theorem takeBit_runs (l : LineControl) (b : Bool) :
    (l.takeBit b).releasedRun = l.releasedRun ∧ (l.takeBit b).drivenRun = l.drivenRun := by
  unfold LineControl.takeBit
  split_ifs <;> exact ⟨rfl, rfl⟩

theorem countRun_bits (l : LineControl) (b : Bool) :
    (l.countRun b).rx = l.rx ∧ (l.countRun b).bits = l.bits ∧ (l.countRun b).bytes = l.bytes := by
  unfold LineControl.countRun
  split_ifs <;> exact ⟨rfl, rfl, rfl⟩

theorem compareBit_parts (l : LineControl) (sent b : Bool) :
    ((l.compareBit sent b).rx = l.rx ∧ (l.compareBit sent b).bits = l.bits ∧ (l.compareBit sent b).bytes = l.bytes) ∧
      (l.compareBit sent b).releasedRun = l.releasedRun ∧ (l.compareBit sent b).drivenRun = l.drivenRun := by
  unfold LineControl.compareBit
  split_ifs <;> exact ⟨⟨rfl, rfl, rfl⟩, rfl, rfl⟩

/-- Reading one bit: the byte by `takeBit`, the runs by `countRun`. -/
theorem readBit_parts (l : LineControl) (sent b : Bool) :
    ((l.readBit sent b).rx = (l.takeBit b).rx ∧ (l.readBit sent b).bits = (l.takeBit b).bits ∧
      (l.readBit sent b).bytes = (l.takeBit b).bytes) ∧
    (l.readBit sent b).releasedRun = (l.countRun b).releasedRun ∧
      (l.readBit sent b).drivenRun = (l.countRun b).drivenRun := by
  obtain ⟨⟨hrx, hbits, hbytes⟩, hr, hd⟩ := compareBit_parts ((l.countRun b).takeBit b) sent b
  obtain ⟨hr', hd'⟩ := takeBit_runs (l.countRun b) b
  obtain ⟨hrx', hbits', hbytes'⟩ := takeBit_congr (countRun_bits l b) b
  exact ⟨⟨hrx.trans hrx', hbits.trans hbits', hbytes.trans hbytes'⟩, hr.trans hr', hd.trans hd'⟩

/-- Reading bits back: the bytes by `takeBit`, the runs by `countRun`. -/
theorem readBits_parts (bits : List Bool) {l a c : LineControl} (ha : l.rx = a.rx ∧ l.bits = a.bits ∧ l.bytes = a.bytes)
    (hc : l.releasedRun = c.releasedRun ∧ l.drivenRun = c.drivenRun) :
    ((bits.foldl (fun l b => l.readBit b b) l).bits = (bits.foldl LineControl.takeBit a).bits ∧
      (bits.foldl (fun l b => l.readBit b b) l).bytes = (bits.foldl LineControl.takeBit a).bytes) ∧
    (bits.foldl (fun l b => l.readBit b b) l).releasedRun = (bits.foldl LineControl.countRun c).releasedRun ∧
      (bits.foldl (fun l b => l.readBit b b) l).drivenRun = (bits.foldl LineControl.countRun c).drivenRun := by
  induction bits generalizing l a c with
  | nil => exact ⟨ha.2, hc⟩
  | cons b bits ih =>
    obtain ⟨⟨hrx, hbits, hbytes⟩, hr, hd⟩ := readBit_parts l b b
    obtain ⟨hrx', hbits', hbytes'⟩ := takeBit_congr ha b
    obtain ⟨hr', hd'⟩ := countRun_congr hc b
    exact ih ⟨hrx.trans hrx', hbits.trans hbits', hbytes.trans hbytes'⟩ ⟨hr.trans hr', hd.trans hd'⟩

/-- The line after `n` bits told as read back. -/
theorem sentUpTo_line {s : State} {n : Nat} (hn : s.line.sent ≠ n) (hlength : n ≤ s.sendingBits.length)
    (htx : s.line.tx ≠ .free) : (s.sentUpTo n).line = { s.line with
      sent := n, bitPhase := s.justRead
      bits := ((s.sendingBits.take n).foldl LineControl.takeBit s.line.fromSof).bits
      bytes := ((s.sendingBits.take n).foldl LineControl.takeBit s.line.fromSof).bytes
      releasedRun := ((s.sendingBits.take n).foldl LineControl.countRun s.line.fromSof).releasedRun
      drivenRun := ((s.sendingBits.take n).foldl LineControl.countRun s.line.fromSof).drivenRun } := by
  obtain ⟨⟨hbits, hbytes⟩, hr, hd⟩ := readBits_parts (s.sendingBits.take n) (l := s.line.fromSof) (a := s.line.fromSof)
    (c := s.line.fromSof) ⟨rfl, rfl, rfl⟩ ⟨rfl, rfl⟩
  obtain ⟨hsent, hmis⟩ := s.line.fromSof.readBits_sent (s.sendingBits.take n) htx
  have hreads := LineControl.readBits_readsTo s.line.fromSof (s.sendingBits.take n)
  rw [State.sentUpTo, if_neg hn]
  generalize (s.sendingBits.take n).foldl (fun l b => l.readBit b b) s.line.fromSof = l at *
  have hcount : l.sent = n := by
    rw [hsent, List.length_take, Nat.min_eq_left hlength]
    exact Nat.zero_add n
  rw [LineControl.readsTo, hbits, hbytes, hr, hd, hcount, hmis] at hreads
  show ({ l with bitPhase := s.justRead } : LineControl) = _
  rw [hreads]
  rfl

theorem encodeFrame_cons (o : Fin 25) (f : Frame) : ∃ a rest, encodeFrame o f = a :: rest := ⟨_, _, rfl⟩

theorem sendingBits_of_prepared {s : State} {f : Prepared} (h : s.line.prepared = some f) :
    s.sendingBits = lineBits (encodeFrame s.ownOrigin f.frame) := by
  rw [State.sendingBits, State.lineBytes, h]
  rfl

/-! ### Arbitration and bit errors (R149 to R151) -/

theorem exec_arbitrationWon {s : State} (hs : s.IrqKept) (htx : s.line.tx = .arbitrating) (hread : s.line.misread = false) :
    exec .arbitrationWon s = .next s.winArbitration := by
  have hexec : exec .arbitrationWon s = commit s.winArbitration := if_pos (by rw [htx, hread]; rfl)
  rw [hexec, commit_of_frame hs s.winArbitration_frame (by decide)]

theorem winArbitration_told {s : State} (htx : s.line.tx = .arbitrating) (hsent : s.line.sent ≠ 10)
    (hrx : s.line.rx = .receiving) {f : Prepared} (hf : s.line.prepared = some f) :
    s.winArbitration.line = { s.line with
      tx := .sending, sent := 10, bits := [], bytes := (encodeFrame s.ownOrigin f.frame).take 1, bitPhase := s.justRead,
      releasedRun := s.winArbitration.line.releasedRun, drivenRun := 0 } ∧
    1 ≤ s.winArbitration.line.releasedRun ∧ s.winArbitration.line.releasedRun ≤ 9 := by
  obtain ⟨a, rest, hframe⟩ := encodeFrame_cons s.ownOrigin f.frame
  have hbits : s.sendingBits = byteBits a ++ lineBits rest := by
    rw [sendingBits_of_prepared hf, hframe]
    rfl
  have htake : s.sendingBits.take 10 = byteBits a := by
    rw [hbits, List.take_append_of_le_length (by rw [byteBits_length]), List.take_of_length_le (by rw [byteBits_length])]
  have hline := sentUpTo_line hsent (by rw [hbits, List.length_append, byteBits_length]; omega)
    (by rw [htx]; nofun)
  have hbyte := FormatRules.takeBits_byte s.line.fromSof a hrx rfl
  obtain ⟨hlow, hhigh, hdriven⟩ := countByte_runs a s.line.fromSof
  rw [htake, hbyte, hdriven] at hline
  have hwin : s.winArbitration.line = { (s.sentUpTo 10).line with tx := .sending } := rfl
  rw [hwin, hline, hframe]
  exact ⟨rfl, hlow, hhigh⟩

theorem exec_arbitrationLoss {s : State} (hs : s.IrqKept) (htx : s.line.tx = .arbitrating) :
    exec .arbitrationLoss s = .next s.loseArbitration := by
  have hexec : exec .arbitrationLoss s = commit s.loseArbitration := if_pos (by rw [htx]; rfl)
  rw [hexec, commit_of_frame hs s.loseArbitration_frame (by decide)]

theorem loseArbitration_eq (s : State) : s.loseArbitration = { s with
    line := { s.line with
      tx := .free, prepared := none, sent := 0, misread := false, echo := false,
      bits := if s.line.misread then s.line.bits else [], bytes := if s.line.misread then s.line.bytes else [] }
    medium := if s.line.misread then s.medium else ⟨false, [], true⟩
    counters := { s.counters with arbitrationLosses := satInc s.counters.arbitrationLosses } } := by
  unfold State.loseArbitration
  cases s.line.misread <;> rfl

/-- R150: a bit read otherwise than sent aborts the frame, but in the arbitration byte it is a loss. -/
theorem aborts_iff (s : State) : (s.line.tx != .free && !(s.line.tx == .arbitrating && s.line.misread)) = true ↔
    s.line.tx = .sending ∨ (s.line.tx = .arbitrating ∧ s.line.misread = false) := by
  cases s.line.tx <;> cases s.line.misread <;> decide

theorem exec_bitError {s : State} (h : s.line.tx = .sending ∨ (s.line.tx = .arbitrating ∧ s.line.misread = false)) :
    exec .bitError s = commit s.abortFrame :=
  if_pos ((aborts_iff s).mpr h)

» EXERCISE REQUIREMENTS
When you reach the line containing "(l.readBit sent b).releasedRun" in the data above, start copying exactly, and stop after the line containing "exact ih ⟨hrx.trans".

» ANSWER TO THIS EXERCISE
    (l.readBit sent b).releasedRun = (l.countRun b).releasedRun ∧
      (l.readBit sent b).drivenRun = (l.countRun b).drivenRun := by
  obtain ⟨⟨hrx, hbits, hbytes⟩, hr, hd⟩ := compareBit_parts ((l.countRun b).takeBit b) sent b
  obtain ⟨hr', hd'⟩ := takeBit_runs (l.countRun b) b
  obtain ⟨hrx', hbits', hbytes'⟩ := takeBit_congr (countRun_bits l b) b
  exact ⟨⟨hrx.trans hrx', hbits.trans hbits', hbytes.trans hbytes'⟩, hr.trans hr', hd.trans hd'⟩

/-- Reading bits back: the bytes by `takeBit`, the runs by `countRun`. -/
theorem readBits_parts (bits : List Bool) {l a c : LineControl} (ha : l.rx = a.rx ∧ l.bits = a.bits ∧ l.bytes = a.bytes)
    (hc : l.releasedRun = c.releasedRun ∧ l.drivenRun = c.drivenRun) :
    ((bits.foldl (fun l b => l.readBit b b) l).bits = (bits.foldl LineControl.takeBit a).bits ∧
      (bits.foldl (fun l b => l.readBit b b) l).bytes = (bits.foldl LineControl.takeBit a).bytes) ∧
    (bits.foldl (fun l b => l.readBit b b) l).releasedRun = (bits.foldl LineControl.countRun c).releasedRun ∧
      (bits.foldl (fun l b => l.readBit b b) l).drivenRun = (bits.foldl LineControl.countRun c).drivenRun := by
  induction bits generalizing l a c with
  | nil => exact ⟨ha.2, hc⟩
  | cons b bits ih =>
    obtain ⟨⟨hrx, hbits, hbytes⟩, hr, hd⟩ := readBit_parts l b b
    obtain ⟨hrx', hbits', hbytes'⟩ := takeBit_congr ha b
    obtain ⟨hr', hd'⟩ := countRun_congr hc b
    exact ih ⟨hrx.trans hrx', hbits.trans hbits', hbytes.trans hbytes'⟩ ⟨hr.trans hr', hd.trans hd'⟩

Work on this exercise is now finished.